Not all studies recruit healthy volunteers: usually, Phase 1 studies do. Participating as a healthy volunteer means you will go to a research facility several times over a few days or weeks to receive a dose of either the test treatment or a "placebo," which is a harmless substance that helps researchers compare results. You will have routine tests during these visits, and you'll be compensated for your time and travel, with the number of appointments and details varying by study.
What does the "phase" of a clinical trial mean?
The phase of a trial reveals what stage the drug is in to get approval for a specific condition. Phase 1 trials are the trials to collect safety data in humans. Phase 2 trials are those where the drug has some data showing safety in humans, but where further human data is needed on drug effectiveness. Phase 3 trials are in the final step before approval. The drug already has data showing both safety and effectiveness. As a general rule, Phase 3 trials are more promising than Phase 2, and Phase 2 trials are more promising than phase 1.

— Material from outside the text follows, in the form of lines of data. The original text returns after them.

/-- A layer as a frame in composition draws it: its tree layer index, its opacity, its sources over the canvas and those of its absent
fill, row by row, and whether its fetch has met a Burl decode error (R155). -/
structure DrawnLayer where
  n : Nat
  opacity : Nat
  src : List (Option Src)
  fill : List (Option Src)
  bad : Bool
  deriving DecidableEq, Repr, Inhabited

/-- A composed canvas frame: its size, and one 64-bit word of four binary16 channels (R lowest) per pixel, row by
row; its index on the canvas's cadence and its epoch position on the canvas's governing axis. -/
structure CanvasFrame where
  width : Nat := 0
  height : Nat := 0
  pix : List Nat := []
  index : Nat := 0
  pos : Nat := 0
  /-- Composed under an alarm in force (R161). -/
  safety : Bool := false
  /-- Composition order in this trunk. -/
  id : Nat := 0
  /-- While it is composed: its layers, lowest first, and the heartwood content and its blocks that are black (R155, R157). -/
  drawn : List DrawnLayer := []
  hw : List Byte := []
  hwBad : List Nat := []
  deriving DecidableEq, Repr, Inhabited

/-- What a layer of a trunk keeps beside its registers (R154, R155). -/
structure LayerSt where
  /-- The previous surface's registers, from `CTRL` to `SURF_FORMAT`, while they are read. -/
  prev : Option (List Word) := none
  /-- A change with `await_ready` is committed, and `ready` has released it. -/
  awaiting : Bool := false
  released : Bool := false
  /-- The vertical tap cap in force for the layer, and its consecutive late epochs (R149, R154). -/
  cap : Nat := 8
  lateN : Nat := 0
  deriving DecidableEq, Repr, Inhabited

/-- The camera timing of a group for one epoch on its output's launch base (R126 to R128): the *open* its periods count
from, in raw units, the PWM period, the periods per camera frame, the shutter length, and the views; and on the line axis
the camera frame of that *open*, with the lines, phase and shutter that place its boundaries and windows. -/
structure CamShot where
  ax : Nat := 0
  frame : Int := 0
  lines : Nat := 0
  phase : Nat := 0
  exposure : Nat := 0
  anchor : Int := 0
  period : Nat := 0
  periods : Nat := 0
  shutter : Nat := 0
  views : Nat := 1
  deriving DecidableEq, Repr, Inhabited

/-- The work of one leaf for one epoch of its output (R12, R107): its tree leaf index (a partner's leaf from 2^24), the
intensities its patch sampled (R123), the report it uses and whether that is stale (R125), whether it is shed (R22), and
whether its work item has failed and is re-run (R95). -/
structure Job where
  leaf : Nat
  master : Nat := 0
  pint : Nat := 0
  temp : Option (Int × Bool) := none
  shed : Bool := false
  rerun : Bool := false
  /-- Stages 3 to 6 are done: the codes by view; a view without new codes is held. -/
  codes : Option (List (Option (List Nat))) := none
  /-- What that work began with, for a recompute (R301): the canvas frames its views sampled, and the trunk's residuals. -/
  frames : List (Option CanvasFrame) := []
  began : Tab Nat := []
  deriving DecidableEq, Repr, Inhabited

/-- The work of a trunk for one epoch of one output: the PORTS record, the epoch index, its position and axis, the launch
time in ns and its base (the record's; FREE where that one gives no time), the capture it follows, whether it is packed under the look, the camera timing of
each group, and its leaves. -/
structure PortJob where
  portRec : Nat := 0
  k : Nat := 0
  pos : Nat := 0
  ax : Nat := 0
  launch : Option Nat := none
  base : Nat := 17
  cap : Capture := {}
  look : Bool := false
  cams : List (Option CamShot) := []
  jobs : List Job := []
  deriving DecidableEq, Repr, Inhabited

/-- What a trunk keeps of an epoch of an output until its compare units have been compared or arbitrated (R301): the units' port code,
first sequence and number; the epoch's work with what each leaf began with; and the packed codes, waiting probes and fresh leaves its
packing began with. -/
structure EpochKept where
  code : Nat
  first : Nat
  count : Nat
  job : PortJob
  safety : Bool := false
  lastCodes : Tab (List Nat) := []
  heldCodes : Tab (List Nat) := []
  probeWait : List Nat := []
  fresh : List Nat := []
  deriving DecidableEq, Repr, Inhabited

/-- What a trunk keeps of a raster line until it has been compared or arbitrated (R301): its port code and sequence, its sample format,
the coefficients, and the signals read. -/
structure LineKept where
  code : Nat
  seq : Nat
  pixelFormat : Nat := 0
  full : Bool := false
  sdi : Bool := false
  k : Flt × Flt × Flt
  signals : List (Flt × Flt × Flt) := []
  deriving DecidableEq, Repr

/-- The state of one trunk beside its registers: dither residuals by (pixel slot * 8 + emitter) * 4 + view, last
packed codes by leaf * 4 + view, heartwood content by canvas * 2 + which, composed and composing canvas frames,
layers, and the work in hand. -/
structure TrunkSt where
  residuals : Tab Nat := []
  lastCodes : Tab (List Nat) := []
  /-- Codes last packed while no alarm was in force (R133, HOLD). -/
  heldCodes : Tab (List Nat) := []
  hw : Tab (List Byte) := []
  hwPend : Tab (List Byte) := []
  /-- Heartwood blocks written black in the next frame: (canvas, which, block of the content) (R157). -/
  hwBlack : List (Nat × Nat × Nat) := []
  frames : Tab (List CanvasFrame) := []
  composing : Tab (List CanvasFrame) := []
  nextId : Nat := 0
  layers : Tab LayerSt := []
  /-- The pool cap of the last commit that passed, and whether it is still to come into force (R149). -/
  capPend : Nat := 8
  capDue : Bool := false
  epochs : List PortJob := []
  /-- Leaves that start with residual 0 after a takeover or the loss of a SPLIT trunk (R132). -/
  fresh : List Nat := []
  /-- Canvases named by the commit being checked. -/
  commitMask : Nat := 0
  /-- Sap-line records whose probe waits for a gap that fits (R266). -/
  probeWait : List Nat := []
  /-- The safety frames of the alarm in force are packed (R161). -/
  safePacked : Bool := false
  /-- What activation places in the trunk's DRAM, at no stated address (R71, R89): the leaf records and calibration blocks by tree leaf
  index, and the models with their matrices. -/
  leafRecs : List (List Byte) := []
  cals : List (List Byte) := []
  models : List (List Byte × List Byte) := []
  /-- The patches that each of the seven working boughs works on (R89). -/
  workLists : List (List Nat) := []
  /-- Epochs and raster lines whose compare units have not all been compared or arbitrated (R301). -/
  kept : List EpochKept := []
  keptLines : List LineKept := []
  deriving DecidableEq, Repr, Inhabited

/-- A complete frame of an input port (R154): size, sampling, depth and kind, its samples plane by plane, its arrival tag, when it came
and the measured period on FREE. The spec names no address in trunk DRAM at which the root writes it. -/
structure InputSt where
  width : Nat := 0
  height : Nat := 0
  form : InputForm := {}
  data : List Nat := []
  tag : Nat := 0
  at_ : Nat := 0
  period : Nat := 0
  deriving DecidableEq, Repr, Inhabited

/-- An epoch of a generator that is not yet read (R187): its index, the launch time in ns, the frame period in ns as a fraction, and the
arrival tag it came under. -/
structure RastEpoch where
  k : Nat := 0
  launch : Nat := 0
  tfN : Nat := 1
  tfD : Nat := 1
  tag : Nat := 0
  deriving DecidableEq, Repr, Inhabited

/-- A raster frame as a generator reads it (R187 to R190): its number since activation, its epoch, the launch base and time and the frame
period in ns, the line that starts at the launch time, its timing and sample format, the canvas frame it reads, and whether it is
black. -/
structure RastFrame where
  n : Nat := 0
  k : Nat := 0
  tag : Nat := 0
  base : Nat := 17
  launch : Nat := 0
  tfN : Nat := 1
  tfD : Nat := 1
  off : Nat := 0
  vTotal : Nat := 1
  vStart : Nat := 0
  vActive : Nat := 0
  hTotal : Nat := 0
  hActive : Nat := 0
  pixelFormat : Nat := 0
  full : Bool := false
  transfer : Nat := 0
  canvas : Option (Nat × Nat) := none
  lineMatch : Nat := 0
  black : Bool := false
  deriving DecidableEq, Repr, Inhabited

/-- A raster generator of a trunk (R184 to R199). -/
structure RastSt where
  epochs : List RastEpoch := []
  cur : Option RastFrame := none
  line : Nat := 0
  frames : Nat := 0
  /-- The running source signature register. -/
  sig : Nat := 0xFFFFFFFF
  /-- Frames read, for the pad side, with their source signatures. -/
  done : List (RastFrame × Nat) := []
  /-- The next frame is the first in a new timing (R190, R197), and it starts no earlier than the last frame ends: that end, as launch
  base and ns. -/
  modeChange : Bool := true
  afterEnd : Bool := false
  lastEnd : Option (Nat × Nat) := none
  /-- Frames timed on FREE before the axis first locks (R190): when they began, in ns, and how many have begun. -/
  freeAt : Option (Nat × Nat) := none
  /-- The canvas frame the last frame read (R196). -/
  lastCanvas : Option (Nat × Nat) := none
  /-- The arrival tags of the commit in check and of the one that is pending; the latch passed since the last frame began: its tag and
  that frame (R195). -/
  commitTag : Nat := 0
  pendTag : Nat := 0
  latched : Option (Nat × RastFrame) := none
  deriving DecidableEq, Repr, Inhabited

/-- The root's side of a raster output: the raster queue by frame * 65,536 + line, the pad position, the running pad signature, the freeze
detector, the last scan position marked and the tags of latch marks by frame (R188, R192, R193, R200); the active words of the last
line of each SDI sub-image pair, for line CRCs, and the RTP packets sent (R201, R202). -/
structure RasterOut where
  queue : Tab (List Byte) := []
  frame : Nat := 0
  line : Nat := 0
  run : Nat := 0xFFFFFFFF
  padSig : Nat := 0
  srcSig : Nat := 0
  same : Nat := 0
  srcMoved : Bool := false
  mark : Option (Nat × Nat) := none
  latches : Tab Nat := []
  sdiPrev : Tab (List (List Nat)) := []
  rtpSeq : Nat := 0
  deriving DecidableEq, Repr, Inhabited

/-- An entry of a queue block (R355, R357). -/
structure QbEntry where
  data : List Byte := []
  sop : Bool := false
  eop : Bool := false
  err : Bool := false
  deriving DecidableEq, Repr, Inhabited

/-- A queue block (R355 to R359): its entries, pointers, whether the consumer has started a packet, since when the
stale-tail timer runs, producers' entries that wait for space, and the fill at the start of the cycle, on FREE, of its last change. -/
structure QbSt where
  entries : List QbEntry := []
  ptrW : Nat := 0
  ptrR : Nat := 0
  started : Bool := false
  since : Option Nat := none
  held : List QbEntry := []
  at_ : Nat := 0
  fill : Nat := 0
  deriving DecidableEq, Repr, Inhabited

/-- A task slot (R346): its state (0 FREE, 1 WAITING, 2 READY, 3 IN_SERVICE), event flags, wait mask and mode, target
(0 BRANCH, 1 SPARE, 2 + c vendor core c), atomic flow, line-store segments, when it became READY, whether it is aged,
and where it is in service (bough * 8 + branch, or 64 + core). -/
structure Task where
  state : Nat := 0
  flags : BitVec 64 := 0
  mask : BitVec 64 := 0
  any : Bool := false
  target : Nat := 0
  flow : Option Nat := none
  segs : Nat := 0
  readyAt : Nat := 0
  aged : Bool := false
  place : Nat := 0
  deriving DecidableEq, Repr, Inhabited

Do I need to be insured to participate in a Kidney Transplant medical study ?
Clinical trials are almost always free to participants, and so do not require insurance. The only exception here are trials focused on cancer, because only a small part of the typical treatment plan is actually experimental. For these cancer trials, participants typically need insurance to cover all the non-experimental components.
What are the newest Kidney Transplant clinical trials ?
Most recently, we added Semaglutide for Post-Transplant Diabetes, Communication Skills Training for Kidney Transplant and Carfilzomib + Belatacept for Kidney Transplant Rejection to the Power online platform.